# What the exercise asks
Produce as output only the lines below starting at the line with "def State.bystanders (s" and continuing through the line with "(match s.spillSome r 1 [x] with", each one exactly as written.

Stored data entries:
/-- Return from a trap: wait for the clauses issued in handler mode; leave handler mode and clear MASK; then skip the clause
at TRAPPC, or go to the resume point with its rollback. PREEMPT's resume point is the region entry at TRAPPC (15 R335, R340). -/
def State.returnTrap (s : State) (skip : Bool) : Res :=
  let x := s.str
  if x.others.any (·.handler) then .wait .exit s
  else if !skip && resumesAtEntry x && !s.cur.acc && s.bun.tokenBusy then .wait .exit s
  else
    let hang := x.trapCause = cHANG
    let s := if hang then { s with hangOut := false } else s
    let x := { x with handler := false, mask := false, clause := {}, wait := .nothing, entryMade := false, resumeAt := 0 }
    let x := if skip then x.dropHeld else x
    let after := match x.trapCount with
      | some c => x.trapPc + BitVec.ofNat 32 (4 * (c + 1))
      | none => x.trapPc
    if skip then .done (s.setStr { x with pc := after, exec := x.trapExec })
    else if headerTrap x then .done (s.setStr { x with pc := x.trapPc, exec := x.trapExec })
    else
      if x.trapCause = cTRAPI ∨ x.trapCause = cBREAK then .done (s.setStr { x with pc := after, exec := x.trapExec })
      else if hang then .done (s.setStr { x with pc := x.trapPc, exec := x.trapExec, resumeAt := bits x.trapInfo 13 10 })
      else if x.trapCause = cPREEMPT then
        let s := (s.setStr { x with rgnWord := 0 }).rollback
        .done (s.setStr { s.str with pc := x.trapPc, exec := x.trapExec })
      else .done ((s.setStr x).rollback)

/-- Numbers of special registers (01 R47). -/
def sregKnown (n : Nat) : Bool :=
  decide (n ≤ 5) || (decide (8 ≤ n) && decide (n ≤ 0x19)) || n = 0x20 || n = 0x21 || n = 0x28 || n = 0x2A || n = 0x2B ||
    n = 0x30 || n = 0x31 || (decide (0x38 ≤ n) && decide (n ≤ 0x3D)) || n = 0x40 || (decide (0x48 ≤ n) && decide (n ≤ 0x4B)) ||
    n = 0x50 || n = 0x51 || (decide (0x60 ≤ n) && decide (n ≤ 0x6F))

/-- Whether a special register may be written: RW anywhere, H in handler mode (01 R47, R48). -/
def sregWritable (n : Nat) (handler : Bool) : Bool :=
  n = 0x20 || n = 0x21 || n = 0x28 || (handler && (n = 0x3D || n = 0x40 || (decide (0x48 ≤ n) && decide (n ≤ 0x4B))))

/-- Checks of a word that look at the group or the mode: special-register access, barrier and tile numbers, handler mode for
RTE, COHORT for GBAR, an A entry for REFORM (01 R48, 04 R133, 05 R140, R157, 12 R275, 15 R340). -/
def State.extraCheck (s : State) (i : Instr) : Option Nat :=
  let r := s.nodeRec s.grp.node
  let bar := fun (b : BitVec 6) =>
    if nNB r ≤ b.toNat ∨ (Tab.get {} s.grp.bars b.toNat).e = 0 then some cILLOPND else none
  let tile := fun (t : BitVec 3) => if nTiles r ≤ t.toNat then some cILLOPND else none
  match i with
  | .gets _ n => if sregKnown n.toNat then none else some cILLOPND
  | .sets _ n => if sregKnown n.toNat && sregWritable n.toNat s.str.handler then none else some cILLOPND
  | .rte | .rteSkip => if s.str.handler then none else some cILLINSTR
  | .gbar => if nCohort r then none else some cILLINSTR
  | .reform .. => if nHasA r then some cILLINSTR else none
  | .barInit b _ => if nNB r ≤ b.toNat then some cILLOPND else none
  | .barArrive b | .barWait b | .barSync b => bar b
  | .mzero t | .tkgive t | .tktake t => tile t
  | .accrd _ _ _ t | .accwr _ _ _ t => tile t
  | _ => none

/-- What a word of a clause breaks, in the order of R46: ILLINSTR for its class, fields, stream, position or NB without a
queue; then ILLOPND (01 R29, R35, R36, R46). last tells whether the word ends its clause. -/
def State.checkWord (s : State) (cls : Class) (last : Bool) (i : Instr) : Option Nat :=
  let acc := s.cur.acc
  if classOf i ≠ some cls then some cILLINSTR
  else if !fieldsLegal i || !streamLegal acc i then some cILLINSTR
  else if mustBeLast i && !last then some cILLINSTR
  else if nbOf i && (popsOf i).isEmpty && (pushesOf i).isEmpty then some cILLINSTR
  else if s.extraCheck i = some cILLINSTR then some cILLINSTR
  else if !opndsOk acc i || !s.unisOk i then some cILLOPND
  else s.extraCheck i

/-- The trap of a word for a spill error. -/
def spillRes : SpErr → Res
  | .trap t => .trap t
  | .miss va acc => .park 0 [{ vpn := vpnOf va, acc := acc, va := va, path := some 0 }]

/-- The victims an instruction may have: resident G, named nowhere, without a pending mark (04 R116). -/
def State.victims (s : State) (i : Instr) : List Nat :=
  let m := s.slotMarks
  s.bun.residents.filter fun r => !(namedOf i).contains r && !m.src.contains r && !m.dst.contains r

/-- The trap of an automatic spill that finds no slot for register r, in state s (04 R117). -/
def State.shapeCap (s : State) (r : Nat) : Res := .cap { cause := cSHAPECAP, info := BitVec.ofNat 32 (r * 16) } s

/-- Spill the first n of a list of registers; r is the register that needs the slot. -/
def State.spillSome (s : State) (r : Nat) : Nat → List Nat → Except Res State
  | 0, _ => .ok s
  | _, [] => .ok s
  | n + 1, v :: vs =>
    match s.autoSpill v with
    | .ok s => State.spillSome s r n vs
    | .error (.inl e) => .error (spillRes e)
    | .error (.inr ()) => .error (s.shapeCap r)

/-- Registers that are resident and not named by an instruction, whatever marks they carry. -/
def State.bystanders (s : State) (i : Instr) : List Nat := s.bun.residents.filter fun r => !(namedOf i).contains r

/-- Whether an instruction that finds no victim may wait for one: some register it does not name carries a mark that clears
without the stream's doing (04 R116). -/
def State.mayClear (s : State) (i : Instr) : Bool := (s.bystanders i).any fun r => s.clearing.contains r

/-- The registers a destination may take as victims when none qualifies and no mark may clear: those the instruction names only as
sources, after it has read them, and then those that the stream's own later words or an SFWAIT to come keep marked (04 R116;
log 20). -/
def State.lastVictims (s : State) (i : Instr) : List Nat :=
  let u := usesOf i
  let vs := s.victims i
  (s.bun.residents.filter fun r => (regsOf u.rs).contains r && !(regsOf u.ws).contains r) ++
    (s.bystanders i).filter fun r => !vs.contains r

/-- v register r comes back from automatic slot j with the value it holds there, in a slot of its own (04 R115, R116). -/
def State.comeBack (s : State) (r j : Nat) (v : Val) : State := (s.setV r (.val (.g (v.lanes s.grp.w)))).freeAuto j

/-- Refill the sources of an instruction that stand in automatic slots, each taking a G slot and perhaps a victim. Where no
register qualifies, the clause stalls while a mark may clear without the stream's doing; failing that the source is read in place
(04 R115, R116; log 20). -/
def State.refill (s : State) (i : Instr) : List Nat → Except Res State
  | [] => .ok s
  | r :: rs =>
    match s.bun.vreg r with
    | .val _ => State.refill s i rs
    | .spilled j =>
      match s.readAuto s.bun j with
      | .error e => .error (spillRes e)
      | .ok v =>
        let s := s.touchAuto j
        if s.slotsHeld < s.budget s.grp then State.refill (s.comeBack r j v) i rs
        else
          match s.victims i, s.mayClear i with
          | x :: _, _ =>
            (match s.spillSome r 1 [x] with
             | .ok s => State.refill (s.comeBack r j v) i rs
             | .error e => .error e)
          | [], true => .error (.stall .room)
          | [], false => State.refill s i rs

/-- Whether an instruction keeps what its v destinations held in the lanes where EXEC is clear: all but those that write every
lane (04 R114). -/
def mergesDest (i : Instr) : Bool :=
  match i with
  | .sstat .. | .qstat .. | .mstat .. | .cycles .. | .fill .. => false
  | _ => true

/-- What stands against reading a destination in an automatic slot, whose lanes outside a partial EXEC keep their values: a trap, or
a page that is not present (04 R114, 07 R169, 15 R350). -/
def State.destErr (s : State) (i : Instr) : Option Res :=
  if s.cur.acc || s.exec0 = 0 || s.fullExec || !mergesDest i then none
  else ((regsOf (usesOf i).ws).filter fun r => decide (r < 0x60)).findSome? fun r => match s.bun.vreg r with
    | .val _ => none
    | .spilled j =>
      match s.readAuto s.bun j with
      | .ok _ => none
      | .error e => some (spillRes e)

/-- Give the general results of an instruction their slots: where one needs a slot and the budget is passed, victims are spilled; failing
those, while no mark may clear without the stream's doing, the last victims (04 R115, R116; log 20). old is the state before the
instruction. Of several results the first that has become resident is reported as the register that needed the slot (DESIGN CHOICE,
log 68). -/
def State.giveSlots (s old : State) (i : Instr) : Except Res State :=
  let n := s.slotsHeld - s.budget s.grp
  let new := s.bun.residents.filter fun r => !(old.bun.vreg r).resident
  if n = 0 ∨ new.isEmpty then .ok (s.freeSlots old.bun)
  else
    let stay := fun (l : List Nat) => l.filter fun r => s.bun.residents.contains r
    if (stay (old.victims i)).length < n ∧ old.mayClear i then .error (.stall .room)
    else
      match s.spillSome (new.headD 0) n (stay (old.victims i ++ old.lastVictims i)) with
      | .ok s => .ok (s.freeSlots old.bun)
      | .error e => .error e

# Answer section
def State.bystanders (s : State) (i : Instr) : List Nat := s.bun.residents.filter fun r => !(namedOf i).contains r

/-- Whether an instruction that finds no victim may wait for one: some register it does not name carries a mark that clears
without the stream's doing (04 R116). -/
def State.mayClear (s : State) (i : Instr) : Bool := (s.bystanders i).any fun r => s.clearing.contains r

/-- The registers a destination may take as victims when none qualifies and no mark may clear: those the instruction names only as
sources, after it has read them, and then those that the stream's own later words or an SFWAIT to come keep marked (04 R116;
log 20). -/
def State.lastVictims (s : State) (i : Instr) : List Nat :=
  let u := usesOf i
  let vs := s.victims i
  (s.bun.residents.filter fun r => (regsOf u.rs).contains r && !(regsOf u.ws).contains r) ++
    (s.bystanders i).filter fun r => !vs.contains r

/-- v register r comes back from automatic slot j with the value it holds there, in a slot of its own (04 R115, R116). -/
def State.comeBack (s : State) (r j : Nat) (v : Val) : State := (s.setV r (.val (.g (v.lanes s.grp.w)))).freeAuto j

/-- Refill the sources of an instruction that stand in automatic slots, each taking a G slot and perhaps a victim. Where no
register qualifies, the clause stalls while a mark may clear without the stream's doing; failing that the source is read in place
(04 R115, R116; log 20). -/
def State.refill (s : State) (i : Instr) : List Nat → Except Res State
  | [] => .ok s
  | r :: rs =>
    match s.bun.vreg r with
    | .val _ => State.refill s i rs
    | .spilled j =>
      match s.readAuto s.bun j with
      | .error e => .error (spillRes e)
      | .ok v =>
        let s := s.touchAuto j
        if s.slotsHeld < s.budget s.grp then State.refill (s.comeBack r j v) i rs
        else
          match s.victims i, s.mayClear i with
          | x :: _, _ =>
            (match s.spillSome r 1 [x] with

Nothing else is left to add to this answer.